# Naive Bayes

In [1]:
# Naive bayes machine learning algorithm works on conditional probablity of independent variables in a dataset

In [2]:
# Pros:
#-> It is easy and fast to predict class of test data set. It also perform well in multi class prediction.
#-> When assumption of independence holds, a Naive Bayes classifier performs better 
# compare to other models like logistic regression and you need less training data.
#-> It perform well in case of categorical input variables compared to numerical variable(s). 
# For numerical variable, normal distribution is assumed (bell curve, which is a strong assumption).

In [3]:
# Cons:
#-> If categorical variable has a category (in test data set), which was not observed in training data set, 
# then model will assign a 0 (zero) probability and will be unable to make a prediction. 
# This is often known as “Zero Frequency”. To solve this, we can use the smoothing technique. 
# One of the simplest smoothing techniques is called Laplace estimation.
#-> On the other side naive Bayes is also known as a bad estimator, 
# so the probability outputs from predict_proba are not to be taken too seriously.

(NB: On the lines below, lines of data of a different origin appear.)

-- ==== Sys2Proof/Decode.lean ====
section
/-! DEFINITION. The opcode table (30_encoding.md R117), the decoder that reads an instruction from bytes, and the
encoder that writes it. The decoder and the encoder are written separately, each from the encoding of R100 to R118. -/

namespace Sys2Proof

/-- The thirteen operand layouts (30_encoding.md R102 to R114), each with the instruction it makes of its operands. -/
inductive Layout where
  /-- `code` (R102). -/
  | imp (make : Instr)
  /-- `code, inm` (R103). -/
  | imm (make : Byte → Instr)
  /-- `code, dp` (R104). -/
  | dp (make : Byte → Instr)
  /-- `code, abs low, abs high` (R105). -/
  | abs (make : Addr → Instr)
  /-- `code, dp(s), dp(d)` (R106); `make` takes the destination first. -/
  | dpdp (make : Byte → Byte → Instr)
  /-- `code, inm, dp` (R107); `make` takes the offset first. -/
  | dpimm (make : Byte → Byte → Instr)
  /-- `code, rel` (R108). -/
  | rel (make : Byte → Instr)
  /-- `code, dp, rel` (R109). -/
  | dprel (make : Byte → Byte → Instr)
  /-- `code = bbb s 0010, dp` (R110). -/
  | bitdp (make : Nat → Byte → Instr)
  /-- `code = bbb s 0011, dp, rel` (R111). -/
  | bitdprel (make : Nat → Byte → Byte → Instr)
  /-- `code, w low, w high` (R112). -/
  | membit (make : Addr → Nat → Instr)
  /-- `code = nnnn 0001` (R113). -/
  | tcall (make : Nat → Instr)
  /-- `code, upage` (R114). -/
  | upage (make : Byte → Instr)

/-- The length of an instruction in bytes (30_encoding.md R101 to R114). -/
def Layout.length : Layout → Nat
  | .imp _ | .tcall _ => 1
  | .imm _ | .dp _ | .rel _ | .bitdp _ | .upage _ => 2
  | .abs _ | .dpdp _ | .dpimm _ | .dprel _ | .bitdprel _ | .membit _ => 3

/-- The instruction that a layout reads from the code byte and the operand bytes `op1`, `op2`; operand bytes that the
length does not include are not looked at (30_encoding.md R101, R115, logs 8, 9, 10). -/
def Layout.read (code op1 op2 : Byte) : Layout → Instr
  | .imp make => make
  | .imm make => make op1
  | .dp make => make op1
  | .abs make => make (Machine.mkWord op2 op1)
  | .dpdp make => make op2 op1
  | .dpimm make => make op2 op1
  | .rel make => make op1
  | .dprel make => make op1 op2
  | .bitdp make => make (code >>> 5).toNat op1
  | .bitdprel make => make (code >>> 5).toNat op1 op2
  | .membit make =>
    make (Machine.memBitAddr (Machine.mkWord op2 op1)) (Machine.memBitNo (Machine.mkWord op2 op1))
  | .tcall make => make (code >>> 4).toNat
  | .upage make => make op1

/-- A row of the opcode table: it is selected by a code `c` with `c AND mask = pattern`. -/
structure OpcodeRow where
  pattern : Byte
  mask : Byte
  layout : Layout

/-- The code selects the row. -/
def OpcodeRow.selects (row : OpcodeRow) (code : Byte) : Bool := code &&& row.mask == row.pattern

/-- The rows of 40_mov8.md. -/
def rowsMov8 : List OpcodeRow := [
  ⟨0xE8, 0xFF, .imm .movAImm⟩,
  ⟨0xE6, 0xFF, .imp .movAIndX⟩,
  ⟨0xBF, 0xFF, .imp .movAIndXInc⟩,
  ⟨0xE4, 0xFF, .dp .movADp⟩,
  ⟨0xF4, 0xFF, .dp .movADpPlusX⟩,
  ⟨0xE5, 0xFF, .abs .movAAbs⟩,
  ⟨0xF5, 0xFF, .abs .movAAbsPlusX⟩,
  ⟨0xF6, 0xFF, .abs .movAAbsPlusY⟩,
  ⟨0xE7, 0xFF, .dp .movAIndDpX⟩,
  ⟨0xF7, 0xFF, .dp .movAIndDpPlusY⟩,
  ⟨0xCD, 0xFF, .imm .movXImm⟩,
  ⟨0xF8, 0xFF, .dp .movXDp⟩,
  ⟨0xF9, 0xFF, .dp .movXDpPlusY⟩,
  ⟨0xE9, 0xFF, .abs .movXAbs⟩,
  ⟨0x8D, 0xFF, .imm .movYImm⟩,
  ⟨0xEB, 0xFF, .dp .movYDp⟩,
  ⟨0xFB, 0xFF, .dp .movYDpPlusX⟩,
  ⟨0xEC, 0xFF, .abs .movYAbs⟩,
  ⟨0xC6, 0xFF, .imp .movIndXA⟩,
  ⟨0xAF, 0xFF, .imp .movIndXIncA⟩,
  ⟨0xC4, 0xFF, .dp .movDpA⟩,
  ⟨0xD4, 0xFF, .dp .movDpPlusXA⟩,
  ⟨0xC5, 0xFF, .abs .movAbsA⟩,
  ⟨0xD5, 0xFF, .abs .movAbsPlusXA⟩,
  ⟨0xD6, 0xFF, .abs .movAbsPlusYA⟩,
  ⟨0xC7, 0xFF, .dp .movIndDpXA⟩,
  ⟨0xD7, 0xFF, .dp .movIndDpPlusYA⟩,
  ⟨0xD8, 0xFF, .dp .movDpX⟩,
  ⟨0xD9, 0xFF, .dp .movDpPlusYX⟩,
  ⟨0xC9, 0xFF, .abs .movAbsX⟩,
  ⟨0xCB, 0xFF, .dp .movDpY⟩,
  ⟨0xDB, 0xFF, .dp .movDpPlusXY⟩,
  ⟨0xCC, 0xFF, .abs .movAbsY⟩,
  ⟨0x7D, 0xFF, .imp .movAX⟩,
  ⟨0xDD, 0xFF, .imp .movAY⟩,
  ⟨0x5D, 0xFF, .imp .movXA⟩,
  ⟨0xFD, 0xFF, .imp .movYA⟩,
  ⟨0x9D, 0xFF, .imp .movXSp⟩,
  ⟨0xBD, 0xFF, .imp .movSpX⟩,
  ⟨0xFA, 0xFF, .dpdp .movDpDp⟩,
  ⟨0x8F, 0xFF, .dpimm .movDpImm⟩]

#-> Another limitation of Naive Bayes is the assumption of independent predictors. 
# In real life, it is almost impossible that we get a set of predictors which are completely independent.

In [4]:
# 4 Applications of Naive Bayes Algorithms
#-> Real time Prediction: Naive Bayes is an eager learning classifier and it is sure fast. 

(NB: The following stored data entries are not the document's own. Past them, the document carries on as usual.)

/-- MOV A,(X)+, where the byte at DP(X) can be read, completes with that byte in A, N and Z from it and X one higher. MOV
(X)+,A, where DP(X) can be written, completes with A stored at DP(old X), X one higher, and no flag changed. Nothing
else changes. That the increment is after the access is the spec's decision D45 (log 35). The count of the answers of
IO_REGION and the record of the writes there are the model's choice (log 25). The page that dp gives for P = 1 is
conflict C6 as the spec resolves it (log 34). Which accesses are made, and in which order, is decision D31 (log 29).
Rests on R74, R200, R203, R220, R57. -/
def Obligations.AutoIncrementMovesUseOldX : Prop :=
  (∀ s : State, s.readable (s.dp s.x) = true →
    ∃ t, exec .movAIndXInc s = .next t ∧
      t = { s with a := s.byteAt (s.dp s.x), x := s.x + 1, psw := t.psw, ioReads := (s.afterRead (s.dp s.x)).ioReads } ∧
      NZOf8 (s.byteAt (s.dp s.x)) t ∧ FlagsKept [.n, .z] s t) ∧
  ∀ s : State, s.writable (s.dp s.x) = true →
    ∃ t, exec .movIndXIncA s = .next t ∧
      t = { s with x := s.x + 1, mem := t.mem, ioLog := t.ioLog } ∧ Stores [(s.dp s.x, s.a)] s t

/-- For each of the 14 store forms of A, X and Y: if the form has the effective address a in state s (computed by the
function ea that the meaning uses) and a can be written, exec answers a next state that differs from s only by the
byte stored at a (outside IO_REGION every other address reads as before; in IO_REGION the write is recorded) and by
the count of the answers of IO_REGION to the pointer reads; the record and the count are the model's choice (log 25).
That the forms MOV dp,Y, MOV dp+X,Y and MOV !abs,Y store Y is conflict C2 as the spec resolves it (log 34); the wraps
of the address are decisions D10 to D12 (log 11). The page that dp gives for P = 1 is conflict C6 as the spec
resolves it (log 34). Which accesses are made, and in which order, is decision D31 (log 29). Rests on 40_mov8.md R219
R221 R222 R223 R224 R225 R226 R227 R228 R229 R230 R231 R232 R233, 20_memory.md R69 R70 R71 R72 R75 R76 R77 R78 R79,
R57, 90_conflicts.md C2. -/
def Obligations.StoreWritesOneByte : Prop :=
  ∀ (d : Byte) (addr : Addr) (s s1 : State) (a : Addr),
    ∀ e ∈ ([(.movIndXA, .indX, .a), (.movDpA d, .dp d, .a), (.movDpPlusXA d, .dpPlusX d, .a),
      (.movAbsA addr, .abs addr, .a), (.movAbsPlusXA addr, .absPlusX addr, .a),
      (.movAbsPlusYA addr, .absPlusY addr, .a), (.movIndDpXA d, .indDpX d, .a),
      (.movIndDpPlusYA d, .indDpPlusY d, .a), (.movDpX d, .dp d, .x), (.movDpPlusYX d, .dpPlusY d, .x),
      (.movAbsX addr, .abs addr, .x), (.movDpY d, .dp d, .y), (.movDpPlusXY d, .dpPlusX d, .y),
      (.movAbsY addr, .abs addr, .y)] : List (Instr × Mode × Reg)),
      ea e.2.1 s = .ok (a, s1) → s.writable a = true →
      ∃ t, exec e.1 s = .next t ∧
        t = { s with mem := t.mem, ioLog := t.ioLog, ioReads := s1.ioReads } ∧ Stores [(a, s.reg e.2.2)] s t

/-- MOV A,X, MOV A,Y, MOV X,A, MOV Y,A and MOV X,SP complete in every state with the source in the destination, N and Z
from it, and nothing else changed. MOV SP,X completes with X in SP and nothing else changed, no flag either. Rests on
R200, R234, R235, R236, R237, R238, R239. -/
def Obligations.RegisterMovesCopyAndSetNZ : Prop :=
  (∀ s : State, ∀ e ∈ ([(.movAX, .a, s.x), (.movAY, .a, s.y), (.movXA, .x, s.a), (.movYA, .y, s.a),
      (.movXSp, .x, s.sp)] : List (Instr × Reg × Byte)),
    ∃ t, exec e.1 s = .next t ∧ t = { s.setReg e.2.1 e.2.2 with psw := t.psw } ∧
      NZOf8 e.2.2 t ∧ FlagsKept [.n, .z] s t) ∧
  ∀ s : State, exec .movSpX s = .next { s with sp := s.x }

/-- MOV dp(d),dp(s), where the source can be read and the destination written, completes with the source byte stored at
DP(dst). MOV dp,#inm, where DP(d) can be written, completes with the immediate stored there. Nothing else changes.
The destination is not read (log 29). The count of the answers of IO_REGION and the record of the writes there are
the model's choice (log 25). The page that dp gives for P = 1 is conflict C6 as the spec resolves it (log 34). Rests
on R240, R241, R68. -/
def Obligations.MemoryMovesWriteDestinationOnly : Prop :=
  (∀ (dst src : Byte) (s : State), s.readable (s.dp src) = true → s.writable (s.dp dst) = true →
    ∃ t, exec (.movDpDp dst src) s = .next t ∧
      t = { s with mem := t.mem, ioLog := t.ioLog, ioReads := (s.afterRead (s.dp src)).ioReads } ∧
      Stores [(s.dp dst, s.byteAt (s.dp src))] s t) ∧
  ∀ (d imm : Byte) (s : State), s.writable (s.dp d) = true →
    ∃ t, exec (.movDpImm d imm) s = .next t ∧
      t = { s with mem := t.mem, ioLog := t.ioLog } ∧ Stores [(s.dp d, imm)] s t

/-- For each of the nine forms ADC A,operand, in every state in which the operand can be read: exec answers a next state
with A + m + C modulo 256 in A and the flags N V H Z C of adc8, P B I kept, and nothing else changed but the count of
the answers of IO_REGION (log 25). V is the signed overflow by decision D16, H takes the carry in by D17 (log 13).
That ADC A,(dp+X) and ADC A,(dp)+Y add C, which their rows do not print, is conflict C11 as the spec resolves it
(D38, log 34). The page that dp gives for P = 1 is conflict C6 as the spec resolves it (log 34). The wraps of the
operand's address are decisions D10 to D12 (log 11). Which accesses are made, and in which order, is decision D31
(log 29). Rests on R250, R34, R32, 41_arith8.md R254 R255 R256 R257 R258 R259 R260 R261 R262. -/
def Obligations.AdcIntoAccumulator : Prop :=
  ∀ (d imm : Byte) (addr : Addr) (s s1 : State) (m : Byte),
    ∀ e ∈ ([(.adcAImm imm, .imm imm), (.adcAIndX, .mem .indX), (.adcADp d, .mem (.dp d)),
      (.adcADpPlusX d, .mem (.dpPlusX d)), (.adcAAbs addr, .mem (.abs addr)),
      (.adcAAbsPlusX addr, .mem (.absPlusX addr)), (.adcAAbsPlusY addr, .mem (.absPlusY addr)),
      (.adcAIndDpX d, .mem (.indDpX d)), (.adcAIndDpPlusY d, .mem (.indDpPlusY d))] : List (Instr × Operand)),
      readOperand e.2 s = .ok (m, s1) →
      ∃ t, exec e.1 s = .next t ∧ t = { s with a := t.a, psw := t.psw, ioReads := s1.ioReads } ∧ IsAdc8 s.a m s t t.a

/-- For each of the nine forms SBC A,operand, in every state in which the operand can be read: exec answers a next state
with A - m - (1 - C) modulo 256 in A and the flags N V H Z C of sbc8, P B I kept, and nothing else changed but the
count of the answers of IO_REGION (log 25). V is the signed overflow by decision D16, H takes the borrow by D17 (log
13). The page that dp gives for P = 1 is conflict C6 as the spec resolves it (log 34). The wraps of the operand's
address are decisions D10 to D12 (log 11). Which accesses are made, and in which order, is decision D31 (log 29).
Rests on R251, R34, R32, 41_arith8.md R266 R267 R268 R269 R270 R271 R272 R273 R274. -/
def Obligations.SbcIntoAccumulator : Prop :=
  ∀ (d imm : Byte) (addr : Addr) (s s1 : State) (m : Byte),
    ∀ e ∈ ([(.sbcAImm imm, .imm imm), (.sbcAIndX, .mem .indX), (.sbcADp d, .mem (.dp d)),
      (.sbcADpPlusX d, .mem (.dpPlusX d)), (.sbcAAbs addr, .mem (.abs addr)),
      (.sbcAAbsPlusX addr, .mem (.absPlusX addr)), (.sbcAAbsPlusY addr, .mem (.absPlusY addr)),
      (.sbcAIndDpX d, .mem (.indDpX d)), (.sbcAIndDpPlusY d, .mem (.indDpPlusY d))] : List (Instr × Operand)),
      readOperand e.2 s = .ok (m, s1) →
      ∃ t, exec e.1 s = .next t ∧ t = { s with a := t.a, psw := t.psw, ioReads := s1.ioReads } ∧ IsSbc8 s.a m s t t.a

/-- For each of the three memory forms of ADC, in every state in which the source can be read and the destination
written: exec answers a next state in which the destination holds adc8(destination, source) with the flags N V H Z C
of it; A and every other register, the flags P B I and every other address are as before. The source is read before
the destination (R253). V, H by decisions D16, D17 (log 13); the operand roles by D2 (logs 8, 35). The count of the
answers of IO_REGION and the record of the writes there are the model's choice (log 25). The page that dp gives for P
= 1 is conflict C6 as the spec resolves it (log 34). Which accesses are made, and in which order, is decision D31
(log 29). Rests on R250, R253, R263, R264, R265. -/
def Obligations.AdcIntoMemory : Prop :=
  ∀ (dst src imm : Byte) (s s1 : State) (m : Byte),
    ∀ e ∈ ([(.adcIndXIndY, s.dp s.x, .mem .indY), (.adcDpDp dst src, s.dp dst, .mem (.dp src)),
      (.adcDpImm dst imm, s.dp dst, .imm imm)] : List (Instr × Addr × Operand)),
      readOperand e.2.2 s = .ok (m, s1) → s.writable e.2.1 = true →
      ∃ t r, exec e.1 s = .next t ∧
        t = { s with psw := t.psw, mem := t.mem, ioLog := t.ioLog, ioReads := (s1.afterRead e.2.1).ioReads } ∧
        IsAdc8 (s1.byteAt e.2.1) m s t r ∧ Stores [(e.2.1, r)] s t

/-- For each of the three memory forms of SBC, in every state in which the source can be read and the destination
written: exec answers a next state in which the destination holds sbc8(destination, source) with the flags N V H Z C
of it; A and every other register, the flags P B I and every other address are as before. The source is read before
the destination (R253). V, H by decisions D16, D17 (log 13); the operand roles by D2 (logs 8, 35). The count of the
answers of IO_REGION and the record of the writes there are the model's choice (log 25). The page that dp gives for P
= 1 is conflict C6 as the spec resolves it (log 34). Which accesses are made, and in which order, is decision D31
(log 29). Rests on R251, R253, R275, R276, R277. -/
def Obligations.SbcIntoMemory : Prop :=
  ∀ (dst src imm : Byte) (s s1 : State) (m : Byte),
    ∀ e ∈ ([(.sbcIndXIndY, s.dp s.x, .mem .indY), (.sbcDpDp dst src, s.dp dst, .mem (.dp src)),
      (.sbcDpImm dst imm, s.dp dst, .imm imm)] : List (Instr × Addr × Operand)),
      readOperand e.2.2 s = .ok (m, s1) → s.writable e.2.1 = true →
      ∃ t r, exec e.1 s = .next t ∧
        t = { s with psw := t.psw, mem := t.mem, ioLog := t.ioLog, ioReads := (s1.afterRead e.2.1).ioReads } ∧
        IsSbc8 (s1.byteAt e.2.1) m s t r ∧ Stores [(e.2.1, r)] s t

/-- For all bytes a, m and every state, the subtraction with borrow of SBC gives the same result and the same flags as
the addition with carry of ADC with the complement of m. R251 derives it; it rests on the conventions of log 13.
Rests on R251, R250. -/
def Obligations.SubtractionIsAdditionOfComplement : Prop :=
  ∀ (a m : Byte) (s : State), sbc8 a m s = adc8 a (~~~m) s

/-- For each of the 15 forms CMP A/X/Y,operand, in every state in which the operand can be read: exec answers a next
state with C = 1 iff register >= operand unsigned, N bit 7 of the difference modulo 256, Z = 1 iff they are equal; V,
H and the other flags, every register and memory are as before. The count of the answers of IO_REGION rises by the
reads of the operand, which is the model's choice (log 25). The page that dp gives for P = 1 is conflict C6 as the
spec resolves it (log 34). The wraps of the operand's address are decisions D10 to D12 (log 11). Which accesses are
made, and in which order, is decision D31 (log 29). Rests on R252, 41_arith8.md R278 R279 R280 R281 R282 R283 R284
R285 R286, 41_arith8.md R290 R291 R292 R293 R294 R295, R57. -/
def Obligations.CompareRegisterWritesNZC : Prop :=
  ∀ (d imm : Byte) (addr : Addr) (s s1 : State) (m : Byte),
    ∀ e ∈ ([(.cmpAImm imm, .a, .imm imm), (.cmpAIndX, .a, .mem .indX), (.cmpADp d, .a, .mem (.dp d)),
      (.cmpADpPlusX d, .a, .mem (.dpPlusX d)), (.cmpAAbs addr, .a, .mem (.abs addr)),
      (.cmpAAbsPlusX addr, .a, .mem (.absPlusX addr)), (.cmpAAbsPlusY addr, .a, .mem (.absPlusY addr)),
      (.cmpAIndDpX d, .a, .mem (.indDpX d)), (.cmpAIndDpPlusY d, .a, .mem (.indDpPlusY d)),
      (.cmpXImm imm, .x, .imm imm), (.cmpXDp d, .x, .mem (.dp d)), (.cmpXAbs addr, .x, .mem (.abs addr)),
      (.cmpYImm imm, .y, .imm imm), (.cmpYDp d, .y, .mem (.dp d)), (.cmpYAbs addr, .y, .mem (.abs addr))] : List (Instr × Reg × Operand)),
      readOperand e.2.2 s = .ok (m, s1) →
      ∃ t, exec e.1 s = .next t ∧ t = { s with psw := t.psw, ioReads := s1.ioReads } ∧ IsCmp8 (s.reg e.2.1) m s t

/-- For each of the three memory forms of CMP, in every state in which both operands can be read: exec answers a next
state with the flags N Z C of cmp8(destination, source); every register, every other flag and all of memory are as
before. The source is read first (R253, D31). The count of the answers of IO_REGION and the record of the writes
there are the model's choice (log 25). Which offset and which register name the destination are decisions D2 and D47
(logs 8, 35). The page that dp gives for P = 1 is conflict C6 as the spec resolves it (log 34). Which accesses are
made, and in which order, is decision D31 (log 29). Rests on R252, R253, R287, R288, R289. -/
def Obligations.CompareMemoryWritesNZC : Prop :=
  ∀ (dst src imm : Byte) (s s1 : State) (m : Byte),
    ∀ e ∈ ([(.cmpIndXIndY, s.dp s.x, .mem .indY), (.cmpDpDp dst src, s.dp dst, .mem (.dp src)),
      (.cmpDpImm dst imm, s.dp dst, .imm imm)] : List (Instr × Addr × Operand)),
      readOperand e.2.2 s = .ok (m, s1) → s.readable e.2.1 = true →
      ∃ t, exec e.1 s = .next t ∧ t = { s with psw := t.psw, ioReads := (s1.afterRead e.2.1).ioReads } ∧
        IsCmp8 (s1.byteAt e.2.1) m s t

# Thus, it could be used for making predictions in real time.
#-> Multi class Prediction: This algorithm is also well known for multi class prediction feature. 
# Here we can predict the probability of multiple classes of target variable.

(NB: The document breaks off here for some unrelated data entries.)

-- ==== Sys2Proof/Tests/Slice0.lean ====
section
/-! SUPPORT. The model's own tests. Expected results come from the spec: the encodings of the instruction rules, the vectors
of 95_test_vectors.md, the address map of 20_memory.md; and, for every obligation with hypotheses, a state and operands
that meet them all. -/

open Sys2Proof Sys2Proof.Machine

namespace Sys2Proof.Tests

/- The tests elaborate one after another: each evaluates a step in the kernel. -/
set_option Elab.async false

/-! ## Helpers -/

/-- The default start state of the vectors of 95_test_vectors.md. -/
def base : State := { State.reset with a := 0x3C, x := 0x05, y := 0x02, sp := 0xEF, pc := 0x0200 }

/-- The state with the given cells, the ROM's included. -/
def poke (s : State) (cells : List (Nat × Byte)) : State :=
  { s with mem := cells.foldl (fun m c => Memory.write m c.1 c.2) s.mem }

/-- Bytes at ascending addresses. -/
def cellsFrom : Nat → List Byte → List (Nat × Byte)
  | _, [] => []
  | addr, b :: rest => (addr, b) :: cellsFrom (addr + 1) rest

/-- One step answers exactly this state. -/
def stepsTo (s t : State) : Bool :=
  match step s with
  | .next u => decide (u = t)
  | _ => false

/-- With the instruction's bytes at pc and the cells `m`, one step from `s` answers `t` with the cells `m2` written over
them, and nothing else different. -/
def gives (bytes : List Byte) (s : State) (m : List (Nat × Byte)) (t : State) (m2 : List (Nat × Byte)) : Bool :=
  stepsTo (poke (poke s (cellsFrom s.pc.toNat bytes)) m) (poke (poke (poke t (cellsFrom s.pc.toNat bytes)) m) m2)

/-- One step answers a state of which `p` holds. -/
def stepMeets (s : State) (p : State → Bool) : Bool :=
  match step s with
  | .next u => p u
  | _ => false

/-- `exec` answers a next state. -/
def completes (i : Instr) (s : State) : Bool :=
  match exec i s with
  | .next _ => true
  | _ => false

theorem exists_of_stepMeets {s : State} {p : State → Bool} (h : stepMeets s p = true) : ∃ t, step s = .next t := by
  unfold stepMeets at h
  split at h
  · exact ⟨_, by assumption⟩
  · cases h

theorem exists_of_completes {i : Instr} {s : State} (h : completes i s = true) : ∃ t, exec i s = .next t := by
  unfold completes at h
  split at h
  · exact ⟨_, by assumption⟩
  · cases h

/-- Each of the byte lists decodes to its instruction with no byte left, the instruction is well-formed and encodes to
the bytes. -/
def decodesAll (words : List (List Byte × Instr)) : Bool :=
  words.all fun e => decide (decode e.1 = .ok (e.2, [])) && e.2.wf && decide (encode e.2 = e.1)

/-! ## Well-formedness: one ill-formed term for each check, which the check refuses, beside the largest value it admits -/

theorem test_wf_bit_number : (Instr.set1 8 0x10).wf = false ∧ (Instr.set1 7 0x10).wf = true := by decide
theorem test_wf_branch_bit_number : (Instr.bbc 8 0x10 0).wf = false ∧ (Instr.bbc 7 0x10 0).wf = true := by decide
theorem test_wf_call_number : (Instr.tcall 16).wf = false ∧ (Instr.tcall 15).wf = true := by decide
theorem test_wf_mem_bit_address :
    (Instr.and1CMem 0x2000 0).wf = false ∧ (Instr.and1CMem 0x1FFF 7).wf = true := by decide
theorem test_wf_mem_bit_number : (Instr.mov1MemC 0x1FFF 8).wf = false ∧ (Instr.mov1MemC 0 0).wf = true := by decide

/-! ## Every constructor's word, from the line "Encoding" of its rule (operands: inm A5, dp 10, source 20, destination 30,
rel FE, abs 1234, upage C0, bit 5, mem.bit 1234.5, n 9) -/

/-- The encodings of 40_mov8.md. -/
theorem test_decode_mov8 : decodesAll [
  ([0xE8, 0xA5], .movAImm 0xA5), ([0xE6], .movAIndX), ([0xBF], .movAIndXInc), ([0xE4, 0x10], .movADp 0x10),
  ([0xF4, 0x10], .movADpPlusX 0x10), ([0xE5, 0x34, 0x12], .movAAbs 0x1234),
  ([0xF5, 0x34, 0x12], .movAAbsPlusX 0x1234), ([0xF6, 0x34, 0x12], .movAAbsPlusY 0x1234),
  ([0xE7, 0x10], .movAIndDpX 0x10), ([0xF7, 0x10], .movAIndDpPlusY 0x10), ([0xCD, 0xA5], .movXImm 0xA5),
  ([0xF8, 0x10], .movXDp 0x10), ([0xF9, 0x10], .movXDpPlusY 0x10), ([0xE9, 0x34, 0x12], .movXAbs 0x1234),
  ([0x8D, 0xA5], .movYImm 0xA5), ([0xEB, 0x10], .movYDp 0x10), ([0xFB, 0x10], .movYDpPlusX 0x10),
  ([0xEC, 0x34, 0x12], .movYAbs 0x1234), ([0xC6], .movIndXA), ([0xAF], .movIndXIncA), ([0xC4, 0x10], .movDpA 0x10),
  ([0xD4, 0x10], .movDpPlusXA 0x10), ([0xC5, 0x34, 0x12], .movAbsA 0x1234),
  ([0xD5, 0x34, 0x12], .movAbsPlusXA 0x1234), ([0xD6, 0x34, 0x12], .movAbsPlusYA 0x1234),
  ([0xC7, 0x10], .movIndDpXA 0x10), ([0xD7, 0x10], .movIndDpPlusYA 0x10), ([0xD8, 0x10], .movDpX 0x10),
  ([0xD9, 0x10], .movDpPlusYX 0x10), ([0xC9, 0x34, 0x12], .movAbsX 0x1234), ([0xCB, 0x10], .movDpY 0x10),
  ([0xDB, 0x10], .movDpPlusXY 0x10), ([0xCC, 0x34, 0x12], .movAbsY 0x1234), ([0x7D], .movAX), ([0xDD], .movAY),
  ([0x5D], .movXA), ([0xFD], .movYA), ([0x9D], .movXSp), ([0xBD], .movSpX),
  ([0xFA, 0x20, 0x30], .movDpDp 0x30 0x20), ([0x8F, 0xA5, 0x10], .movDpImm 0x10 0xA5)] = true := by decide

#-> Text classification/ Spam Filtering/ Sentiment Analysis: Naive Bayes classifiers mostly used in text 
# classification (due to better result in multi class problems and independence rule) have 
# higher success rate as compared to other algorithms. As a result, it is widely 
# used in Spam filtering (identify spam e-mail) and Sentiment Analysis (in social media analysis, 
# to identify positive and negative customer sentiments)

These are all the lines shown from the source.